America is adrift from a rise of “Fisters”, that is to say “America Fisters“.
An “Aryan fist” is used by white supremacists such as neo-Nazis globally and the Ku Klux Klan in the United States. For example, the right-wing terrorist mass murderer Anders Behring Breivik saluted with a raised fist in court in Oslo in 2012.

The return of the “America First” ideology—a nativist hate group of the 1800s, better known as the KKK—has abruptly created a federal leadership vacuum swarming with raised fists. The contemporary usage has once again raised concerns about its inherently nationalist rhetoric. Critics argue that the slogan implicitly positions some Americans as more authentically “American” than others, intentionally weaponizing the labels of African American, Asian American, Hispanic American, Muslim American… anything that would acknowledge both a race, religion or cultural heritage with an American identity. Framing of “America” having to be first, then labeling non-whites of America as always second, drives historical hierarchies to deny America embracing the truth of multicultural composition.
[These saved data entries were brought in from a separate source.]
/-- A source text whose checks pass fits the buffer, which holds at most 2^28 bytes. -/
theorem ChecksPass.sourceText_length_lt {s : State} (hp : ChecksPass .hbuild s) : (sourceText s).length < 2 ^ 31 := by
  have hfits := hp.sourceInRange rfl
  have hbuf := bufSize_le s.params
  have hsb := Nat.le_mul_of_pos_right s.srcLen.toNat (sb_pos s.params)
  rw [length_sourceText]
  simp only [sourceBytes] at hfits
  omega

/-- Settles O44: a text that fits the buffer is too light for a code above 64 bits. -/
theorem codeTooLongNeverOccurs : Obligations.CodeTooLongNeverOccurs := by
  refine ⟨fun text hne hlen => exists_codec hne hlen, fun s hp hne => ?_⟩
  obtain ⟨c, hc⟩ := exists_codec (sourceText_ne_nil hne) hp.sourceText_length_lt
  exact ⟨c, exec_hbuild_ok hp hc⟩

/-- After a successful HBUILD the engine holds a codec of its build. -/
theorem codec_of_exec_hbuild {b a : State} (h : exec .hbuild b = .next a) (he : a.err = false) :
    ∃ c, a.codec = some c ∧ CodecOk b.params c := by
  obtain ⟨hp, hb⟩ := exec_noError h he
  have hok := hbuild_codec hp hb
  simp only [bodyOf, hbuildBody] at hb
  split at hb
  · cases hb
  · cases hb
    exact ⟨_, rfl, hok _ rfl⟩

/-! ### HENC and HDEC without a codec, and HDISCARD (spec/41_huffman.md R106, R110) -/

/-- Settles O45: NO_CODEC is the first test of both bodies. -/
theorem noCodecFails : Obligations.NoCodecFails := by
  rintro i s (rfl | rfl) hp hc
  · exact exec_bodyErrorDrawn (e := .noCodec) hp (by simp only [bodyOf, hencBody, hc]) rfl
  · exact exec_bodyErrorDrawn (e := .noCodec) hp (by simp only [bodyOf, hdecBody, hc]) rfl

theorem FailsDrawn.errCode {i : Instr} {s t : State} {code : ErrCode} {info : Word} (h : FailsDrawn i s code info t) :
    t.errCode = code := by
  rw [h.record]
  rfl

theorem FailsDrawn.errInfo {i : Instr} {s t : State} {code : ErrCode} {info : Word} (h : FailsDrawn i s code info t) :
    t.errInfo = info := by
  rw [h.record]
  rfl

/-- Settles O49: HDISCARD leaves an IDLE engine without a codec. -/
theorem hdiscardClearsCodec : Obligations.HdiscardClearsCodec := by
  refine ⟨decodeWord_encode .hdiscard, fun s => ⟨_, exec_hdiscard s, rfl, ?_, fun i hi hp => ?_⟩⟩
  · exact hostTxn_read_zeros rfl (by decide) (regValue_of_no_codec rfl)
  · obtain ⟨u, hu, hf⟩ := noCodecFails i _ hi hp rfl
    exact ⟨u, hu, hf.errCode, hf.errInfo⟩

/-! ### HENC (spec/41_huffman.md R107) -/

theorem bodyOf_henc {s : State} {c : Codec} (hc : s.codec = some c) :
    bodyOf .henc s = (encodeText c (8 * s.dstCap.toNat) 0 0 (sourceText s)).map
      (fun bits => complete bits.length (writeBits s.dstAddr.toNat bits s)) := by
  simp only [bodyOf, hencBody, hc]
  cases encodeText c (8 * s.dstCap.toNat) 0 0 (sourceText s) <;> rfl

theorem wroteOutput_bits (s : State) (bits : Bits) :
    WroteOutput s bits.length ((bits.length + 7) / 8) (complete bits.length (writeBits s.dstAddr.toNat bits s)) where
  fields := rfl
  kept _ ha := readByte_writeBits_outside (s := s) ha

/-- HENC's loop stops at the first symbol that is unknown. -/
theorem encodeText_unknown {c : Codec} {limit : Nat} {pre post : List Nat} {x : Nat}
    (hk : ∀ y ∈ pre, freqOf c.freq y ≠ 0) (hl : (pre.flatMap (codeOf c.code)).length ≤ limit)
    (hx : freqOf c.freq x = 0) : encodeText c limit 0 0 (pre ++ x :: post) = .error (.unknownSymbol pre.length) := by
  rw [encodeText_append c limit pre _ 0 0 hk (by omega), encodeText, if_pos hx, Nat.zero_add]
  rfl

/-- HENC's loop stops at the first symbol whose code does not fit. -/
theorem encodeText_overflow {c : Codec} {limit : Nat} {pre post : List Nat} {x : Nat}
    (hk : ∀ y ∈ pre, freqOf c.freq y ≠ 0) (hl : (pre.flatMap (codeOf c.code)).length ≤ limit)
    (hx : freqOf c.freq x ≠ 0) (ho : limit < (pre.flatMap (codeOf c.code)).length + (codeOf c.code x).length) :
    encodeText c limit 0 0 (pre ++ x :: post) = .error (.dstOverflow pre.length) := by
  rw [encodeText_append c limit pre _ 0 0 hk (by omega), encodeText, if_neg hx, if_pos (by omega), Nat.zero_add]
  rfl

/-- An error of HENC's loop is the command's error. -/
theorem exec_henc_error {s : State} {c : Codec} {e : CmdError} (hp : ChecksPass .henc s) (hc : s.codec = some c)
    (h : encodeText c (8 * s.dstCap.toNat) 0 0 (sourceText s) = .error e) :
    ∃ t, exec .henc s = .next t ∧ FailsDrawn .henc s e.code e.info t :=
  exec_bodyErrorDrawn hp (by rw [bodyOf_henc hc, h]; rfl) rfl

/-- Settles O46: the loop's three outcomes, each by its lemma. -/
theorem hencEncodes : Obligations.HencEncodes := by
  refine ⟨fun s c hp hc hk hl => ?_, fun s c pre post x hp hc ht hk hl => ⟨fun hx => ?_, fun hx ho => ?_⟩⟩
  · have hok := encodeText_ok c (8 * s.dstCap.toNat) (sourceText s) 0 0 hk (by omega)
    exact ⟨_, exec_ok hp (by rw [bodyOf_henc hc, hok]; rfl), wroteOutput_bits s _,
      fun j hj => bitRead_writeBits (s := s) hj⟩
  · exact exec_henc_error (e := .unknownSymbol pre.length) hp hc (ht ▸ encodeText_unknown hk hl hx)
  · exact exec_henc_error (e := .dstOverflow pre.length) hp hc (ht ▸ encodeText_overflow hk hl hx ho)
As their always divisive rhetoric gains ground like it’s 1836 again (eve of Andrew Jackson’s moral and economic collapse sending America into depression and then Civil War), we’re witnessing the same destructive patterns that periodically threaten American unity. Over a century after General Grant destroyed them on the battle field, and next destroyed them at the voting booth as President Grant, we can clearly see Trump is bringing the KKK back.

But there’s a modern counterforce hidden in plain sight, which should be familiar to most people today—Fred Rogers. Not just the digestible Daniel Tiger most remember spun out of his era of troubled times, but also the deeply principled American hero as community-builder detailed in Michael Long’s “Peaceful Neighbor.” Rogers wasn’t creating mere entertainment; he was using entertainment as a vessel to offer a clear superior outcome.
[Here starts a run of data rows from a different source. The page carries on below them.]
-- ==== Sys2Proof/Machine/Responses.lean ====
section
/-! DEFINITION. The meanings of the thirty response rows (spec/42_dispatch_responses.md R180 to R209): the codec consumes
the whole frame, and its last byte yields the record, or `ERR_MALFORMED` where the payload is too short (R171). -/

namespace Sys2Proof.Machine

open Sys2Proof

/-- The response to `RESET` (R180, `DEC-CODE`). -/
def execRespReset (p : Bytes) (s : State) : Host.Outcome State Fault Refusal :=
  receiveResponse .reset p s

/-- The response to `PING` (R181, `DEC-RAW5`). -/
def execRespPing (p : Bytes) (s : State) : Host.Outcome State Fault Refusal :=
  receiveResponse .ping p s

/-- The response to `READ_BT_ADDRESS` (R182, `DEC-ADDR6`). -/
def execRespReadBtAddress (p : Bytes) (s : State) : Host.Outcome State Fault Refusal :=
  receiveResponse .readBtAddress p s

/-- The response to `READ_VERSION` (R183, `DEC-RAW`). -/
def execRespReadVersion (p : Bytes) (s : State) : Host.Outcome State Fault Refusal :=
  receiveResponse .readVersion p s

/-- The response to `WRITE_VERSION` (R184, `DEC-CODE`). -/
def execRespWriteVersion (p : Bytes) (s : State) : Host.Outcome State Fault Refusal :=
  receiveResponse .writeVersion p s

/-- The response to `READ_LOUDNESS` (R185, `DEC-U8`). -/
def execRespReadLoudness (p : Bytes) (s : State) : Host.Outcome State Fault Refusal :=
  receiveResponse .readLoudness p s

/-- The response to `WRITE_LOUDNESS` (R186, `DEC-CODE`). -/
def execRespWriteLoudness (p : Bytes) (s : State) : Host.Outcome State Fault Refusal :=
  receiveResponse .writeLoudness p s

/-- The response to `READ_MODE` (R187, `DEC-U8`). -/
def execRespReadMode (p : Bytes) (s : State) : Host.Outcome State Fault Refusal :=
  receiveResponse .readMode p s

/-- The response to `WRITE_MODE` (R188, `DEC-CODE`). -/
def execRespWriteMode (p : Bytes) (s : State) : Host.Outcome State Fault Refusal :=
  receiveResponse .writeMode p s

/-- The response to `READ_UUID` (R189, `DEC-UUID16`). -/
def execRespReadUuid (p : Bytes) (s : State) : Host.Outcome State Fault Refusal :=
  receiveResponse .readUuid p s

/-- The response to `WRITE_UUID` (R190, `DEC-CODE`). -/
def execRespWriteUuid (p : Bytes) (s : State) : Host.Outcome State Fault Refusal :=
  receiveResponse .writeUuid p s

/-- The response to `READ_MAJOR` (R191, `DEC-U16BE`). -/
def execRespReadMajor (p : Bytes) (s : State) : Host.Outcome State Fault Refusal :=
  receiveResponse .readMajor p s

/-- The response to `WRITE_MAJOR` (R192, `DEC-CODE`). -/
def execRespWriteMajor (p : Bytes) (s : State) : Host.Outcome State Fault Refusal :=
  receiveResponse .writeMajor p s

/-- The response to `READ_MINOR` (R193, `DEC-U16BE`). -/
def execRespReadMinor (p : Bytes) (s : State) : Host.Outcome State Fault Refusal :=
  receiveResponse .readMinor p s

/-- The response to `WRITE_MINOR` (R194, `DEC-CODE`). -/
def execRespWriteMinor (p : Bytes) (s : State) : Host.Outcome State Fault Refusal :=
  receiveResponse .writeMinor p s

/-- The response to `READ_POWER` (R195, `DEC-I8`). -/
def execRespReadPower (p : Bytes) (s : State) : Host.Outcome State Fault Refusal :=
  receiveResponse .readPower p s

/-- The response to `WRITE_POWER` (R196, `DEC-CODE`). -/
def execRespWritePower (p : Bytes) (s : State) : Host.Outcome State Fault Refusal :=
  receiveResponse .writePower p s

/-- The response to `READ_ADV_ENABLED` (R197, `DEC-BOOL`). -/
def execRespReadAdvEnabled (p : Bytes) (s : State) : Host.Outcome State Fault Refusal :=
  receiveResponse .readAdvEnabled p s

/-- The response to `WRITE_ADV_ENABLED` (R198, `DEC-CODE`). -/
def execRespWriteAdvEnabled (p : Bytes) (s : State) : Host.Outcome State Fault Refusal :=
  receiveResponse .writeAdvEnabled p s

/-- The response to `READ_EVENTS_ENABLED` (R199, `DEC-BOOL`). -/
def execRespReadEventsEnabled (p : Bytes) (s : State) : Host.Outcome State Fault Refusal :=
  receiveResponse .readEventsEnabled p s

/-- The response to `WRITE_EVENTS_ENABLED` (R200, `DEC-CODE`). -/
def execRespWriteEventsEnabled (p : Bytes) (s : State) : Host.Outcome State Fault Refusal :=
  receiveResponse .writeEventsEnabled p s

/-- The response to `READ_TARGET_SPEED` (R201, `DEC-RAW`). -/
def execRespReadTargetSpeed (p : Bytes) (s : State) : Host.Outcome State Fault Refusal :=
  receiveResponse .readTargetSpeed p s

/-- The response to `READ_MODEL_NUMBER` (R202, `DEC-MODEL`). -/
def execRespReadModelNumber (p : Bytes) (s : State) : Host.Outcome State Fault Refusal :=
  receiveResponse .readModelNumber p s

/-- The response to `READ_FIRMWARE_VERSION` (R203, `DEC-FWVER`). -/
def execRespReadFirmwareVersion (p : Bytes) (s : State) : Host.Outcome State Fault Refusal :=
  receiveResponse .readFirmwareVersion p s

/-- The response to `READ_CRASH_REPORT` (R204, `DEC-RAW`). -/
def execRespReadCrashReport (p : Bytes) (s : State) : Host.Outcome State Fault Refusal :=
  receiveResponse .readCrashReport p s

/-- The response to `CANCEL_DATA_BLOCKS` (R205, `DEC-CODE`). -/
def execRespCancelDataBlocks (p : Bytes) (s : State) : Host.Outcome State Fault Refusal :=
  receiveResponse .cancelDataBlocks p s

/-- The response to `SEND_DATA_BLOCKS` (R206, `DEC-CODE`). -/
def execRespSendDataBlocks (p : Bytes) (s : State) : Host.Outcome State Fault Refusal :=
  receiveResponse .sendDataBlocks p s

/-- The response to `RESPOND_DATA_REQUEST` (R207, `DEC-CODE`). -/
def execRespRespondDataRequest (p : Bytes) (s : State) : Host.Outcome State Fault Refusal :=
  receiveResponse .respondDataRequest p s

/-- The response to `BEGIN_SETTINGS_UPDATE` (R208, `DEC-CODE`). -/
def execRespBeginSettingsUpdate (p : Bytes) (s : State) : Host.Outcome State Fault Refusal :=
  receiveResponse .beginSettingsUpdate p s

/-- The response to `END_SETTINGS_UPDATE` (R209, `DEC-CODE`). -/
def execRespEndSettingsUpdate (p : Bytes) (s : State) : Host.Outcome State Fault Refusal :=
  receiveResponse .endSettingsUpdate p s

end Sys2Proof.Machine
end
“Only people who take the time to see our work can begin to understand the depth of it.” This is the invitation of Peaceful Neighbor, to see and understand Rogers’s convictions and their expression through his program. Mister Rogers’ Neighborhood, it turns out, is far from sappy, sentimental, and shallow; it’s a sharp political response to a civil and political society poised to kill.
While the old white supremacist nativists exploit fear of the other and destroy anything diverting from their fictional vision of self, Rogers long ago demonstrated how to build genuine connection across necessary and fruitful differences.